# Snowy Poodles!!



## CharismaticMillie (Jun 16, 2010)

It snowed last night! This was our first accumulating snow of the season - so Millie's first _for real_ snow experience. The light dusting we had on Thanksgiving was just a tease  She went CRAZY playing in the snow!!! I need to get some booties...their poor little paws were ice cold. 

Enjoy the photos of Henry and Millie


----------



## vtomblin (Jul 18, 2010)

Too cute! Thanks for sharing!


----------



## spoospirit (Mar 10, 2009)

_Snow is sooooo much fun and they are obviously enjoying it!! That coat look almost exactly as my horses weatherbetta coat._


----------



## CharismaticMillie (Jun 16, 2010)

spoospirit said:


> _Snow is sooooo much fun and they are obviously enjoying it!! That coat look almost exactly as my horses weatherbetta coat._


It used to be Tony's coat - it is a little long on Henry though because he is 4 inches taller than long!!!!!! Tony was a bit more square!
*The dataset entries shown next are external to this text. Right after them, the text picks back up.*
/-! ## LL.HEST (R113) -/

theorem cast_harmonicSum (bk : List Nat) : (harmonicSum bk : ℝ) = (bk.map fun v => 1 / (2 : ℝ) ^ v).sum := by
  rw [harmonicSum, Rat.cast_list_sum, List.map_map]
  congr 2
  funext v
  simp

theorem cast_rawEstimate (p : Params) (bk : List Nat) : (rawEstimate p bk : ℝ) =
    2 * p.llB * (p.alpha : ℝ) * (p.llB / (bk.map fun v => 1 / (2 : ℝ) ^ v).sum) := by
  rw [← cast_harmonicSum, rawEstimate]
  push_cast
  rfl

/-- R113's comparison, made exactly, is that of the real numbers. -/
theorem rawEstimate_lt_iff (p : Params) (bk : List Nat) :
    rawEstimate p bk < 5 / 2 * p.llB ↔ (rawEstimate p bk : ℝ) < 5 / 2 * p.llB := by
  rw [← Rat.cast_lt (K := ℝ)]
  push_cast
  rfl

theorem State.length_buckets (s : State) : s.buckets.length = s.params.llB := by
  rw [buckets, List.length_map, List.length_range]

theorem State.emptyCount_buckets_le (s : State) : emptyCount s.buckets ≤ s.params.llB :=
  List.count_le_length.trans s.length_buckets.le

/-- The small range. -/
theorem hyperEstimate_of_small {p : Params} {bk : List Nat} (hraw : rawEstimate p bk < 5 / 2 * p.llB)
    (hempty : 1 ≤ emptyCount bk) : hyperEstimate p bk = roundMulLn p.llB (emptyCount bk) := if_pos ⟨hraw, hempty⟩

/-- Every other case. -/
theorem hyperEstimate_of_not_small {p : Params} {bk : List Nat}
    (h : ¬(rawEstimate p bk < 5 / 2 * p.llB ∧ 1 ≤ emptyCount bk)) :
    hyperEstimate p bk = roundHalfUp (rawEstimate p bk) := if_neg h

/-- -B*ln(e/B), as R113 writes it, rounded. -/
theorem roundMulLn_eq_floor_neg {b e : Nat} (he : 1 ≤ e) (heb : e ≤ b) :
    roundMulLn b e = ⌊-(b : ℝ) * Real.log ((e : ℝ) / b) + 1 / 2⌋₊ := by
  rw [Laws.roundMulLn_eq_floor he heb, ← inv_div, Real.log_inv, mul_neg, neg_mul]

/-! ### The empty state -/

theorem State.buckets_resetOf (p : Params) : (State.resetOf p).buckets = List.replicate p.llB 0 := by
  simp [buckets]

/-- With every bucket empty, raw is 2*ALPHA*B, below 2.5*B. -/
theorem rawEstimate_replicate_zero_lt (p : Params) : rawEstimate p (List.replicate p.llB 0) < 5 / 2 * p.llB := by
  have hB : (0 : Rat) < p.llB := Nat.cast_pos.2 p.llB_pos
  have halpha : p.alpha ≤ 7213 / 10000 := (alpha_bounds p.llB).2
  have hsum : harmonicSum (List.replicate p.llB 0) = p.llB := by simp [harmonicSum]
  rw [rawEstimate, hsum, div_self hB.ne']
  nlinarith

theorem hyperEstimate_replicate_zero (p : Params) : hyperEstimate p (List.replicate p.llB 0) = 0 := by
  have hcount : emptyCount (List.replicate p.llB 0) = p.llB := List.count_replicate_self
  have hempty : 1 ≤ emptyCount (List.replicate p.llB 0) := p.llB_pos.trans_eq hcount.symm
  rw [hyperEstimate_of_small (rawEstimate_replicate_zero_lt p) hempty, hcount, roundMulLn, if_pos rfl]

/-- Settles O42: both regimes round their real number, and the exact comparison tells them apart as the real one does; in
the empty state the small range has ln 1. -/
theorem llHestIsRoundedHarmonicMean : Obligations.LlHestIsRoundedHarmonicMean := by
  refine ⟨rfl, fun s z raw hz hraw => ?_, fun p => ?_, fun w => ?_⟩
  · obtain rfl : raw = rawEstimate s.params s.buckets := by rw [hraw, hz, cast_rawEstimate]
    rw [← rawEstimate_lt_iff]
    refine ⟨fun hsmall hempty => ?_, fun hnot => ?_⟩
    · rw [← roundMulLn_eq_floor_neg hempty s.emptyCount_buckets_le, exec, execLlHest,
        hyperEstimate_of_small hsmall hempty]
      rfl
    · rw [← Laws.roundHalfUp_eq_floor, exec, execLlHest, hyperEstimate_of_not_small hnot]
      rfl
  · rw [exec, execLlHest, State.buckets_resetOf, State.resetOf_params, hyperEstimate_replicate_zero]
    rfl
  · cases w <;> decide +kernel

end Sys2Proof.Machine
end

section
/-! PROOFS. The system command: the two control and status registers, and `CSR.RD` of them and of every other address
(R24, R130). -/

namespace Sys2Proof.Machine

/-! ## The register map (R24) -/

@[simp] theorem State.csr?_zero (s : State) : s.csr? 0#64 = some (configWord s.params) := if_pos rfl

@[simp] theorem State.csr?_one (s : State) : s.csr? 1#64 = some (statusWord s) :=
  (if_neg (by decide)).trans (if_pos rfl)

/-! ## CSR.RD (R130) -/

/-- Reading an assigned address responds with the register and clears nothing. -/
theorem exec_csrRd_of_csr? {s : State} {a v : Word} (h : s.csr? a = some v) :
    exec (.csrRd a) s = .next (s.respond .ok v) := by
  rw [exec, execCsrRd, h, State.respondIndexed_some]

/-- Settles O26: the two assigned addresses by the register map, every other by `exec_of_outOfRange`. -/
theorem csrRdReadsRegisters : Obligations.CsrRdReadsRegisters :=
  ⟨fun _ => rfl, fun s => ⟨exec_csrRd_of_csr? s.csr?_zero, exec_csrRd_of_csr? s.csr?_one,
    fun a ha => exec_of_outOfRange (i := .csrRd a) ha⟩⟩

end Sys2Proof.Machine
end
I think it is pretty cute though


----------



## apoodleaday (Feb 22, 2010)

Looks like Henry and Millie had a great time. Henry looks so nice in his coat. I like the picture where Millie's face is all snowy. So cute!


----------



## penny_ann (May 29, 2010)

They sure had fun! Great pics! Thanks for sharing!


----------



## spoowhisperer (Apr 26, 2010)

Gosh, Millie and Kai do look alike to me. : ) So, did Millie like the snow? She looked frisky running around, thats what my dogs do, play real hard. Not this weekend though, a huge blizzard and way below 0, so they barely can take the temps. Glad I don't have to use an outhouse! Brrrrrr!
I love thaat coat too! Is it easy to put on, and does it stay on well?


----------



## schpeckie (Jun 29, 2010)

Ya, we also had snow this past week and the girls love it! They jump into the snow, and come back into the house all white!


----------



## CharismaticMillie (Jun 16, 2010)

spoowhisperer said:


> Gosh, Millie and Kai do look alike to me. : ) So, did Millie like the snow? She looked frisky running around, thats what my dogs do, play real hard. Not this weekend though, a huge blizzard and way below 0, so they barely can take the temps. Glad I don't have to use an outhouse! Brrrrrr!
> I love thaat coat too! Is it easy to put on, and does it stay on well?


She LOVES it! This morning the wind chill is -10 and I could barely get her to come back inside! She's having a blast finding her outside toys buried in the snow - trying to dig them out.

Henry's coat is VERY easy to put on. Just two velcro straps in the front and two underbelly. It stays on well and I think it kept him pretty warm! His poor paws though - he lifts them up when they get too cold.


----------



## Chagall's mom (Jan 9, 2010)

Looks like they had a blast in all that cold, sticky, white stuff! Maybe later they can build a snow poodle?? Poodles are such charmers, they even make the bitter cold look like fun. Please don't bother sending any of that snow our way, it's not even officially winter yet and I can surely wait. Fun photos!!! (Why is it I always like _other_ people's snow?!)


----------



## pudlemom (Apr 16, 2010)

Did Millie stay off the pool cover ? Funny how the dogs seem to like the cold it is not nearly as cold here but it was 32 last night and that is cold for us and my gang did not want to come in either.
Millie and Henry sure look like they were having a blast..


----------



## ArreauStandardPoodle (Sep 1, 2009)

They look like they had a gas. We have had so much snow yesterday and today that the highway we live on has been closed all day. I will post a video and you can see just how atrocious it has been here. Good thing the Poos love it!


----------



## CharismaticMillie (Jun 16, 2010)

pudlemom said:


> Did Millie stay off the pool cover ? Funny how the dogs seem to like the cold it is not nearly as cold here but it was 32 last night and that is cold for us and my gang did not want to come in either.
> Millie and Henry sure look like they were having a blast..


Funny thing! Millie went trotting onto the pool cover, but then it was so icy/snowy and slippery, she had a hard time getting off. (It slopes down like a bowl from the weight of the ice/snow) I don't think she will be going on the cover for a while!


----------



## Olie (Oct 10, 2009)

You know its really cold here but these two make me want a little snow here in the south. Good times.


----------



## Pamela (Sep 9, 2008)

so cute! can't get myself to go out with them - its too cold!!! brrr!


----------